* **Problem statement**: Could you count the lines below that include the word "obtain" and give only the number?

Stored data
◇ ◇ ◇

/-- Settles O49: a save needs a frame, of which each victim finds one; what the save and the end of a context do beside leaves every
other field of the hanks as it is. -/
theorem preemptionAndResumption : Obligations.PreemptionAndResumption := by
  intro s task wid h hh
  refine ⟨?preempt, ?save, ?resume, ?age⟩
  case preempt =>
    intro vs hin hb hc hvs
    refine ⟨_, exec_preempt hh hin hb hc hvs, fun v hv => ?_⟩
    have hsaving := State.saving_foldl_startSave vs s (State.takeVictims_spec _ _ hvs).1
      (fun y hy => State.findHank_of_mem (State.victims_hanks hvs y hy)) v hv
    exact hsaving.foldl_claim _
  case save =>
    intro slot f hat hst hf hev hw hd hfat hcq
    have hexec : exec (.saveComplete slot) s = .next (s.completeSave slot) := rfl
    have hcase := State.completeSave_of hat hst hf hev hw hd hfat hcq
    refine ⟨fun hin hwait herr => ?_, fun hin hwait => ?_, fun hin hwait herr => ?_, fun hin => ?_⟩
    · obtain ⟨hctx, x, hx, hsus, hslot, hat, hfr⟩ := State.suspend_spec (State.hankAt_some hat).2 slot f
      refine ⟨_, x, ?_, hctx, hx, hsus, hslot, hat, hfr.trans hf⟩
      rw [hexec, hcase]
      simp [hin, hwait, herr]
    · rw [hexec, hcase]
      simp [hin, hwait]
    · rw [hexec, hcase]
      simp [hin, hwait, herr]
    · rw [hexec, hcase]
      simp [hin]
  case resume =>
    intro t f b k ht hsk hst hf hb hbid hpick
    have hexec := exec_resume hh ht hsk hst hb hbid hpick
    obtain ⟨rfl, rfl⟩ := State.findHank_name hh
    cases hr : (s.claimSlot t h k).restore b h with
    | none => rwa [hr] at hexec
    | some u =>
      rw [hr] at hexec
      have hres := State.restore_resumed (State.findHank_claimSlot t hh k) rfl hf hr
      exact ⟨hexec, fun x hx => hres x (State.findHank_mem hx) (State.findHank_name hx).1 (State.findHank_name hx).2⟩
  case age =>
    intro hst hdue hcls
    refine ⟨s.age task wid, rfl, ?_⟩
    rw [State.age, State.findHank_modHank]
    · rw [hh, Option.map_some, if_pos ⟨hst, hdue, hcls⟩]
    · intro y
      split <;> exact ⟨rfl, rfl⟩

end Sys2Proof.Machine
end

section
/-! PROOFS. QPOPV of an entry whose COUNT no VL holds (R300): in the model the capacity of a context is a number without a bound, and so
is VLMAX (R113, R114). -/

namespace Sys2Proof.Machine

/-! ### A pop whose COUNT is wider than VL -/

/-- An entry of 2^64 FP32 elements, of which none is present (R65). -/
def wideEntry : QEntry :=
  { scal := false, eos := false, count := 2 ^ 64, strip := { tag := { fmt := Fmt.fp32, vsum := vsVacant, blk := 0 }, elems := [], scales := [] }
    present := [], missing := [], inUse := false }

/-- The V cluster of a context of capacity 2^54, whose queue 1 holds the entry. -/
def wideContext : State :=
  { State.reset with
    cur := .cluster 0 .V
    ctxs := [(0, { Ctx.free with
      vcap := 2 ^ 54, queues := [(1, { Queue.initial with cons := queueCode .V, nb := 1, entries := [wideEntry] })] })] }

/-- The entry is as long as the register file (R58, R114). -/
theorem wideContext_vlmax : wideContext.vlmax Fmt.fp32 = 2 ^ 64 := by decide +kernel

/-- The pop completes, and VL takes the low 64 bits of COUNT, which are 0. -/
theorem wideContext_popped : ∃ t, exec (.qpopv ⟨false, 7⟩ 1 1) wideContext = .next t ∧ t.me.vl = 0 := by
  refine ⟨_, rfl, ?_⟩
  decide +kernel

/-- Refutes O22: QPOPV of an entry of 2^64 elements completes where VLMAX admits them, and VL, a word of 64 bits, cannot equal its COUNT.
The statement does not confine the capacity to the values of R113, with which VLMAX is far below 2^64. -/
theorem not_codebooksAndVectorPops : ¬ Obligations.CodebooksAndVectorPops := by
  rintro ⟨-, hpop⟩
  obtain ⟨u, hexec, ⟨hframe, -⟩, hcount, -⟩ := hpop wideContext 0 ⟨false, 7⟩ 1 1 wideEntry rfl (by decide +kernel) (by decide +kernel)
    (by decide +kernel) rfl wideContext_vlmax.ge
  obtain ⟨t, ht, hvl⟩ := wideContext_popped
  have hcur : u.cur = .cluster 0 .V := by rw [hframe]; rfl
  have hzero : u.vl = 0 := by
    have hu : t = u.retire 4 := Host.Outcome.next.inj (ht.symm.trans hexec)
    rw [hu, State.retire, State.me_modMe, Cluster.retire_vl, State.me_of_cluster hcur] at hvl
    rw [State.vl, State.myCtx_of_cluster hcur]
    exact congrArg BitVec.toNat hvl
  rw [hzero] at hcount
  exact absurd hcount (by decide)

◇ ◇ ◇

* **Written answer**: 4